По мере произнесенных слов его глаза все больше наполняются озадаченностью и каким-то маленьким проблеском понимания, но слишком далёким, пока неспособным пробить толстую броню из лжи. Это неправда, нет. Ты же знаешь. Я делаю глубокий вдох.

— Кто тебе такое сказал? — в голосе моем сухая отстранённость.

— Твой отец.

— Папа? Господи.

— Он сказал, что ты разочаровалась во мне из-за того, что я не пришел… — с несвойственной ему неуверенностью отвечает Кейн, внимательно изучая мое лицо. — И видеть меня больше не хочешь.

— И ты поверил ему?

— Нет, — твердо отвечает Кейн. — Поэтому пришел лично с тобой поговорить. Хотел объясниться. Был уверен, что ты поймёшь меня и простишь, — тут его глаза смягчаются и тон становится чуть ниже, пробивая в голосе тонкую брешь: — Я же знаю тебя. Знал, — грустно подчеркивает Кейн. Пару секунд он собирается с мыслями, он делает глубокий вдох, несильно расправив плечи и говорит, глядя мне в глаза: — Ким, я не смог прийти на наше место, потому что меня схватили, обвиняя в «краже» моей сестры из детдома. У меня забрали телефон и я не мог тебе позвонить. После того, как меня выпустили, я приходил к твоему дому три вечера подряд и стучал в твое окно… Но ты мне так и не открыла.

Придушенные временем воспоминания накрывают ураганом. И я понимаю, что как же далеко остались те безоблачные дни, когда мы с Кейном ещё не знали, что такое боль и предательство. Такие дни ты записываешь на плёнку внутренней памяти и воспроизводишь раз за разом в другие вечера, полные боли и одиночества. До всех этих разрушающих событий Кейн часто приходил ко мне каждый вечер, забирался по разветвленному дубу, что стоял напротив моей комнаты на втором этаже и стучал камешком в окно.
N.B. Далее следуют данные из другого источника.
/-- The transaction is refused for its header. -/
def spiRefused (s : State) (m : List Byte) : Bool := spiBadOp m || (decide (3 ≤ leAt m 0 1) && !served s)

/-- LAST that a transaction earns, its cases in the order of R383. -/
def spiResult (s : State) (m : List Byte) : Nat :=
  let op := leAt m 0 1
  let n := spiN m
  let reads := decide (op = 1 ∨ op = 4)
  if m.length < 6 then ltShort
  else if (m.drop 4).take 2 ≠ crcBytes (m.take 4) then ltCrc
  else if m.length < (if reads then 10 else 8) + n then ltShort
  else if spiBadOp m then ltBadOp
  else if 3 ≤ op ∧ !served s then ltFwDown
  else if !reads ∧ (m.drop (6 + n)).take 2 ≠ crcBytes ((m.drop 6).take n) then ltCrc
  else ltOk

/-- The data that a read returns (R382, R383). -/
def spiData (s : State) (m : List Byte) : List Byte :=
  let n := spiN m
  if leAt m 0 1 = 1 then wordBytes ((List.range (n / 4)).map fun k => winWord s (leAt m 1 1 + k))
  else
    let b := match (spiSlot s).bind (currentResult s) with
      | some (r, ready) => resultBytes r ready
      | none => []
    (b ++ List.replicate n 0#8).take n

/-- What HIF_MISO carries after the header of a transaction (R382, R383): after a header whose CRC fails 0xFF, in a write 0xFF, in a
read the turn-around, the data and their CRC. What a read that is refused carries, or a transaction of an unknown OP, is not given:
free values, of index `f`. -/
def spiTail (s : State) (m : List Byte) (f : Nat) : List Byte :=
  let op := leAt m 0 1
  let ff := List.replicate m.length 0xFF#8
  if (m.drop 4).take 2 ≠ crcBytes (m.take 4) ∨ op = 2 ∨ op = 3 then ff
  else if spiRefused s m then (List.range (m.length - 6)).map (Config.freeByte f)
  else
    let d := spiData s m
    [0xFF#8, 0xFF#8] ++ d ++ crcBytes d ++ ff

/-- The bytes on HIF_MISO in a transaction. -/
def spiMiso (s : State) (m : List Byte) (f : Nat) : List Byte :=
  let free := (ringBytes - reqUsed (slotOf s ((spiSlot s).getD 0))) / 4
  let head := leBytes 1 s.hif.last ++ leBytes 1 (bitsOf (winStat s) 7 0) ++ leBytes 2 free
  let head := head ++ crcBytes head
  (head ++ spiTail s m f).take m.length

/-- The effect of an accepted transaction. -/
def spiEffect (s : State) (m : List Byte) (t : Nat) : State :=
  let n := spiN m
  let d := (m.drop 6).take n
  match leAt m 0 1 with
  | 1 => winReadDone s (leAt m 1 1) (n / 4)
  | 2 => winWrites s (leAt m 1 1) ((List.range (n / 4)).map fun k => wordAt d (4 * k))
  | 3 => match spiSlot s with
    | some h => unitArrives s h t d
    | none => countUnbound (d.length / 12) s d
  | _ => s
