/-- Time bases take their adjustments, and their events fall due. R324 to R326, R350: what a host does to the time bases. R325, R327, R330, R332: events of the time bases at instant `t₀`. -/
def Obligations.TimeBasesAndTheirEvents : Prop :=
  ((∀ (s : State) (h : Nat), serves s h → startsNow s h (putFlag ⟨TIM_CTRL, 0, 0⟩ true) → answers (.tbSnap h) s (fun t =>
      (∀ n < 4, rdPair t (TIM_TB_SNAP_LO n) (TIM_TB_SNAP_HI n) = tbNs (tbAt s n (nextBoundary s))) ∧ rd t TIM_SNAP_STEP = nextStep s ∧
      regsBut s t [TIM_CTRL, TIM_SNAP_STEP, TIM_TB_SNAP_LO 0, TIM_TB_SNAP_HI 0, TIM_TB_SNAP_LO 1, TIM_TB_SNAP_HI 1, TIM_TB_SNAP_LO 2,
        TIM_TB_SNAP_HI 2, TIM_TB_SNAP_LO 3, TIM_TB_SNAP_HI 3] ∧ wroteBut s t h [.regs, .sys])) ∧
    (∀ (s : State) (h n : Nat) (adj : BitVec 64), serves s h → n < 4 → (n = 3 ∨ ownerOrService s h = true) → ptpOwns s n = false → tbSrc s n = 0 →
      (startsNow s h (tbItems n 3 false adj) → answers (.tbSet h n adj) s (fun t => (timeBase t n).at_ = nextBoundary s ∧ (timeBase t n).val = adj.toNat * tbUnit + stepsAt (timeBase s n) (nextBoundary s) ∧
        ((timeBase s n).slewAt ≠ some (nextBoundary s) → (timeBase t n).slew = 0) ∧
        flag t (TIM_TB_STAT_STEPPED n) = true ∧ getF t TIM_CNT_STEP_CNT = min (getF s TIM_CNT_STEP_CNT + 1) (2 ^ 32 - 1) ∧
        (∀ m < 4, m ≠ n → timeBase t m = timeBase s m))) ∧
      (startsNow s h (tbItems n 1 false adj) → answers (.tbStep h n false adj) s (fun t => (timeBase t n).at_ = nextBoundary s ∧
        (timeBase t n).val = tbAt s n (nextBoundary s) + adj.toInt * tbUnit ∧ flag t (TIM_TB_STAT_STEPPED n) = true ∧
        (∀ m < 4, m ≠ n → timeBase t m = timeBase s m))) ∧
      (startsNow s h (tbItems n 1 true adj) → answers (.tbStep h n true adj) s (fun t => timeBase t n = { timeBase s n with pend := some (adj.toInt * tbUnit) } ∧
        flag t (TIM_TB_STAT_ADJ_PEND n) = true ∧ (∀ m < 4, m ≠ n → timeBase t m = timeBase s m))) ∧
      (startsNow s h (tbItems n 2 false adj) → answers (.tbSlew h n adj) s (fun t => (timeBase t n).slew = adj.toInt * tbUnit ∧ (timeBase t n).slewr = getF s (TIM_TB_SLEWR_VAL n) ∧
        (timeBase t n).val = tbAt s n (nextBoundary s) ∧ (∀ m < 4, m ≠ n → timeBase t m = timeBase s m))))) ∧
  (∀ (s : State) (t₀ : Nat), inThisStep s t₀ = true →
      (flag s (TIM_TB_STAT_VALID 0) = true → flag s (TIM_TB_STAT_HOLDOVER 0) = false → s.tim.steered + ticksPerSec ≤ absTick s t₀ →
        answers (.holdoverEntry t₀) s (fun t => flag t (TIM_TB_STAT_HOLDOVER 0) = true ∧ getF t TIM_HO_STAT_T_HO = 0 ∧ t.tim.hoAt = absTick s t₀ ∧
          t.tim.hoF = (if flag s TIM_HO_STAT_LRN_OK then getF s TIM_HO_MODEL_FU else 500) ∧ flag t TIM_IRQ_HO = true ∧
          getF t TIM_CNT_HO_CNT = min (getF s TIM_CNT_HO_CNT + 1) (2 ^ 32 - 1) ∧
          regsBut s t (TIM_TB_STAT 0 :: TIM_HO_STAT :: TIM_CNT_HO :: TIM_IRQ :: tally) ∧ partsBut s t [.regs, .tim, .recd, .hif])) ∧
      (flag s (TIM_TB_STAT_HOLDOVER 0) = true → flag s (TIM_TB_STAT_LIMIT 0) = false →
        s.tim.hoAt + getF s TIM_HO_CFG_LIMIT * ticksPerSec ≤ absTick s t₀ →
        answers (.holdoverLimit t₀) s (fun t => flag t (TIM_TB_STAT_LIMIT 0) = true ∧ flag t (TIM_TB_STAT_HOLDOVER 0) = true ∧
          regsBut s t (TIM_TB_STAT 0 :: tally) ∧ partsBut s t [.regs, .recd])) ∧
      (flag s TIM_LEAP_NEXT_PEND = true → (getF s TIM_LEAP_AT_SEC : Int) * 1000000000 * tbUnit ≤ tbAt s 0 (absTick s t₀) →
        answers (.leapSecond t₀) s (fun t => getF t TIM_LEAP_CUR_OFS = getF s TIM_LEAP_NEXT_OFS ∧ flag t TIM_LEAP_NEXT_PEND = false ∧
          flag t TIM_IRQ_LEAP = true ∧ regsBut s t (TIM_LEAP_CUR :: TIM_LEAP_NEXT :: TIM_IRQ :: tally) ∧ partsBut s t [.regs, .hif])) ∧
      (∀ (n : Nat) (d : Int), n < 4 → (timeBase s n).pend = some d → secondHere s n (absTick s t₀) = true →
        answers (.stepAtSecond n t₀) s (fun t => (timeBase t n).pend = none ∧ (timeBase t n).at_ = absTick s t₀ ∧
          (timeBase t n).val = tbAt s n (absTick s t₀) + d ∧ flag t (TIM_TB_STAT_STEPPED n) = true ∧ flag t (TIM_TB_STAT_ADJ_PEND n) = false)) ∧
      (∀ n, n < 4 → (timeBase s n).slew = slewPart (timeBase s n) (absTick s t₀ - (timeBase s n).at_) →
        answers (.slewComplete n t₀) s (fun t => flag t (TIM_TB_STAT_SLEWING n) = false ∧ (timeBase t n).slew = 0 ∧
          (timeBase t n).at_ = absTick s t₀ ∧ (timeBase t n).val = tbAt s n (absTick s t₀) ∧
          regsBut s t [TIM_TB_STAT n, TIM_TB_SLEWREM n] ∧ partsBut s t [.regs, .tim])))

/-- R334 to R337: the pulse outputs. -/
def Obligations.PulsesLeaveAndEnd : Prop :=
  ∀ (s : State) (x t₀ : Nat), x < 2 → inThisStep s t₀ = true →
    (stepHere s (ppsTb s x) (absTick s t₀) = none → (ppsOut s x).notBefore = none → ppsOff s x = false →
      (nominal s x (tbAt s (ppsTb s x) (absTick s t₀)) (tbLastEdge s (ppsTb s x) (absTick s t₀))).isSome = true →
      answers (.ppsPulse x t₀) s (fun t => (ppsOut t x).seq = ((ppsOut s x).seq + 1) % 2 ^ 32 ∧
        (ppsOut t x).stop = some (absTick s t₀ + getF s (TIM_PPS_CFG_WIDTH x) * 200) ∧
        getF t (TIM_PPS_STAT_CNT x) = (getF s (TIM_PPS_STAT_CNT x) + 1) % 65536 ∧ (rd t TIM_IRQ).getLsbD x = true ∧
        regsBut s t ([TIM_PPS_STAT x, TIM_PPS_MSG x 0, TIM_PPS_MSG x 1, TIM_PPS_MSG x 2, TIM_PPS_MSG x 3, TIM_PPS_MSG x 4, TIM_PPS_MSG x 5, TIM_IRQ, CLK_X_CNT 1] ++ tally) ∧
        partsBut s t [.regs, .sys, .tim, .hif])) ∧
    (∀ u, (ppsOut s x).stop = some u → u ≤ absTick s t₀ →
      answers (.ppsPulseEnd x t₀) s (fun t => (ppsOut t x).stop = none ∧ t.regs = s.regs ∧ partsBut s t [.tim]))

/-- The relay is being inserted: the coil is energised, and both links are given up. -/
def inserting (t : State) (cause : Nat) : Prop :=
  relayState t = byInserting ∧ flag t ETH_BYP_STAT_COIL = true ∧ linkUp t 0 = false ∧ linkUp t 1 = false ∧ t.eth.cause = cause

/-- The relay returns for `cause`: at once to bypass where the sense input is inactive. -/
def returning (s t : State) (cause : Nat) : Prop :=
  relayState t = (if flag s ETH_BYP_STAT_SENSE then byReturning else byBypass) ∧ flag t ETH_BYP_STAT_COIL = false ∧ t.eth.cause = cause

/-- Relay insertion and return; the switch and PTP. R346 to R348: the bypass relay. R338 to R344: the switch and the PTP instances. -/
def Obligations.RelayAndSwitch : Prop :=
  ((∀ (s : State) (h : Nat), serves s h → ownerOrService s h = true → getF s ETH_BYP_CTRL_LINK_T ≠ 0 → getF s ETH_BYP_CTRL_LOSS_T ≠ 0 →
      (insertOk s = true → flag s ETH_BYP_CTRL_BYPASS = false → startsNow s h (putFlag ETH_BYP_CTRL_INSERT true) → answers (.insert h) s (fun t => inserting t 0)) ∧
      (flag s ETH_BYP_CTRL_INSERT = false → (relayState s = byInserting ∨ relayState s = byInserted) →
        startsNow s h (putFlag ETH_BYP_CTRL_BYPASS true) → answers (.bypass h) s (fun t => returning s t 0))) ∧
    (∀ (s : State) (h : Nat), serves s h → ownerOrService s h = true → flag s ETH_BYP_STAT_FLT = true → flag s ETH_BYP_STAT_COIL = false →
      flag s ETH_BYP_STAT_SENSE = false → startsNow s h (putFlag ETH_BYP_STAT_FLT true) → answers (.relayFaultClear h) s (fun t => flag t ETH_BYP_STAT_FLT = false ∧
        relayState t = (if relayState s = byFault then byBypass else relayState s) ∧ regsBut s t [ETH_BYP_STAT] ∧ wroteBut s t h [.regs, .sys])) ∧
    (∀ s : State, flag s ETH_BYP_CTRL_AUTO_INS = true → s.boot.nextMode ≠ 2 → insertOk s = true → answers .autoInsert s (fun t => inserting t 1 ∧ partsBut s t [.regs, .eth])) ∧
    (∀ s : State, relayState s = byInserting → flag s ETH_BYP_STAT_SENSE = true → linkUp s 0 = true → linkUp s 1 = true →
      answers .insertionComplete s (fun t => relayState t = byInserted ∧ getF t ETH_BYP_CNT_INS = min (getF s ETH_BYP_CNT_INS + 1) 65535 ∧
        regsBut s t (ETH_BYP_STAT :: ETH_BYP_CNT :: tally) ∧ partsBut s t [.regs, .recd])) ∧
    (∀ s : State, flag s ETH_BYP_CTRL_AUTO_BYP = true → relayState s = byInserted →
      ([0, 1].any fun p => (sparseGet (fun _ => none) s.eth.downAt p).any fun u => decide (u + getF s ETH_BYP_CTRL_LOSS_T * per10ms ≤ absTick s (nowTick s))) = true →
      answers .linkLoss s (fun t => returning s t 1)) ∧
    (∀ (s : State) (t₀ : Nat), inThisStep s t₀ = true →
      (relayState s = byInserting → flag s ETH_BYP_STAT_SENSE = true → (linkUp s 0 && linkUp s 1) = false →
        s.eth.senseAt + getF s ETH_BYP_CTRL_LINK_T * per10ms ≤ absTick s t₀ → answers (.linkTimeout t₀) s (fun t => returning s t 2)) ∧
      (∀ lvl, flag s ETH_BYP_STAT_SENSE ≠ lvl → answers (.bypSenseChange lvl t₀) s (fun t => flag t ETH_BYP_STAT_SENSE = lvl ∧
        t.eth.senseAt = absTick s t₀ ∧ relayState t = (if relayState s = byReturning ∧ lvl = false then byBypass else relayState s))) ∧
      (flag s ETH_BYP_STAT_COIL ≠ flag s ETH_BYP_STAT_SENSE → relayState s ≠ byFault → max s.eth.coilAt s.eth.senseAt + 2 * per10ms ≤ absTick s t₀ →
        answers (.relayFault t₀) s (fun t => relayState t = byFault ∧ flag t ETH_BYP_STAT_FLT = true ∧ flag t ETH_BYP_STAT_COIL = false ∧
          regsBut s t (ETH_BYP_STAT :: tally) ∧ partsBut s t [.regs, .eth, .recd])))) ∧
  ((∀ (s : State) (f : EthFrame), f.port < 2 → f.rx ≤ f.tx → inThisStep s f.rx = true → flag s ETH_CTRL_EN = true →
      ((f.fcsOk = false ∨ 1532 < f.bytes.length) → answers (.ethFrameRx f) s (fun t =>
        getF t (ETH_PT_ERR_CNT f.port) = min (getF s (ETH_PT_ERR_CNT f.port) + 1) (2 ^ 32 - 1) ∧ regsBut s t [ETH_PT_ERR f.port] ∧ partsBut s t [.regs])) ∧
      (f.fcsOk = true → 60 ≤ f.bytes.length → f.bytes.length ≤ 1532 →
        (relayState s ≠ byInserted → answers (.ethFrameRx f) s (fun t =>
          getF t (ETH_PT_RX_CNT f.port) = min (getF s (ETH_PT_RX_CNT f.port) + 1) (2 ^ 32 - 1) ∧ regsBut s t [ETH_PT_RX f.port] ∧ partsBut s t [.regs])) ∧
        (relayState s = byInserted → f.full = false → beAt f.bytes 0 6 ≠ ownMac s → arpForUs s f.bytes = false → beAt f.bytes 0 6 ≠ gptpMac →
          isGroup (beAt f.bytes 0 6) = true → tcApplies s f.bytes = none →
          answers (.ethFrameRx f) s (fun t => getF t (ETH_PT_TX_CNT (1 - f.port)) = min (getF s (ETH_PT_TX_CNT (1 - f.port)) + 1) (2 ^ 32 - 1) ∧
            sparseGet (fun _ => []) t.eth.out (1 - f.port) = f.bytes)))) ∧
    (∀ (s : State) (t₀ : Nat), inThisStep s t₀ = true →
      (∀ p up q, p < 2 → q < 8 → (up = true → flag s ETH_CTRL_EN = true) → answers (.phyLinkChange p up q t₀) s (fun t => linkUp t p = up ∧
        getF t (ETH_PT_STAT_SQI p) = (if up then q else 0) ∧
        (linkUp s p ≠ up → sparseGet (fun _ => none) t.eth.downAt p = (if up then none else some (absTick s t₀))) ∧
        regsBut s t [ETH_PT_STAT p] ∧ partsBut s t [.regs, .eth])) ∧
      (∀ mac, answers (.addressAgeing mac t₀) s (fun t => (∀ a ∈ t.eth.table, a ∈ s.eth.table) ∧
        (∀ a ∈ s.eth.table, a ∈ t.eth.table ↔ (a.mac ≠ mac ∨ absTick s t₀ < a.seen + getF s ETH_SW_CFG_AGE * ticksPerSec)) ∧
        regsBut s t [ETH_SW_STAT] ∧ partsBut s t [.regs, .eth])) ∧
      (s.sys.phase = .up → getF s PTP_GP_STAT_ROLE = 1 → answers (.ptpMasterLoss 0 t₀) s (fun t => getF t PTP_GP_STAT_ROLE = 3 ∧
        tbSrc t 1 = 0 ∧ tbAt t 1 (absTick s t₀) = tbAt s 1 (absTick s t₀))) ∧
      (s.sys.phase = .up → (getF s PTP_OC_STAT_STATE = 2 ∨ getF s PTP_OC_STAT_STATE = 3) → answers (.ptpMasterLoss 1 t₀) s (fun t =>
        getF t PTP_OC_STAT_STATE = 1 ∧ tbSrc t 2 = 0 ∧ tbAt t 2 (absTick s t₀) = tbAt s 2 (absTick s t₀)))) ∧
    (∀ (s : State) (t₀ : Nat), inThisStep s t₀ = true → s.sys.phase = .up → relayState s = byInserted → getF s PTP_OC_STAT_STATE = 4 →
      syncDue s 1 (absTick s t₀) = true → answers (.syncInterval 1 t₀) s (fun t =>
      ∀ p < 2, getF t (ETH_PT_TX_CNT p) = (if (getF s PTP_OC_CFG_PORTS).testBit p && linkUp s p
        then min (getF s (ETH_PT_TX_CNT p) + 1) (2 ^ 32 - 1) else getF s (ETH_PT_TX_CNT p)))))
Я запирала дверь комнаты изнутри, пускала его через окно и мы до утра нежились в объятиях друг друга, будучи уверенными в том, что нас не поймают. Сейчас же я смотрю на него спустя пять лет нашей разрушенной жизни, и не верю в то, что судьба так жестоко над нами посмеялась.

— Родители переселили меня в другую комнату, — мой голос доносится глухо, словно я нахожусь в доме и разговариваю с человеком по ту сторону закрытого окна. — И на окна поставили решетки. Первое время они не разрешали мне даже пройтись по дому в одиночку.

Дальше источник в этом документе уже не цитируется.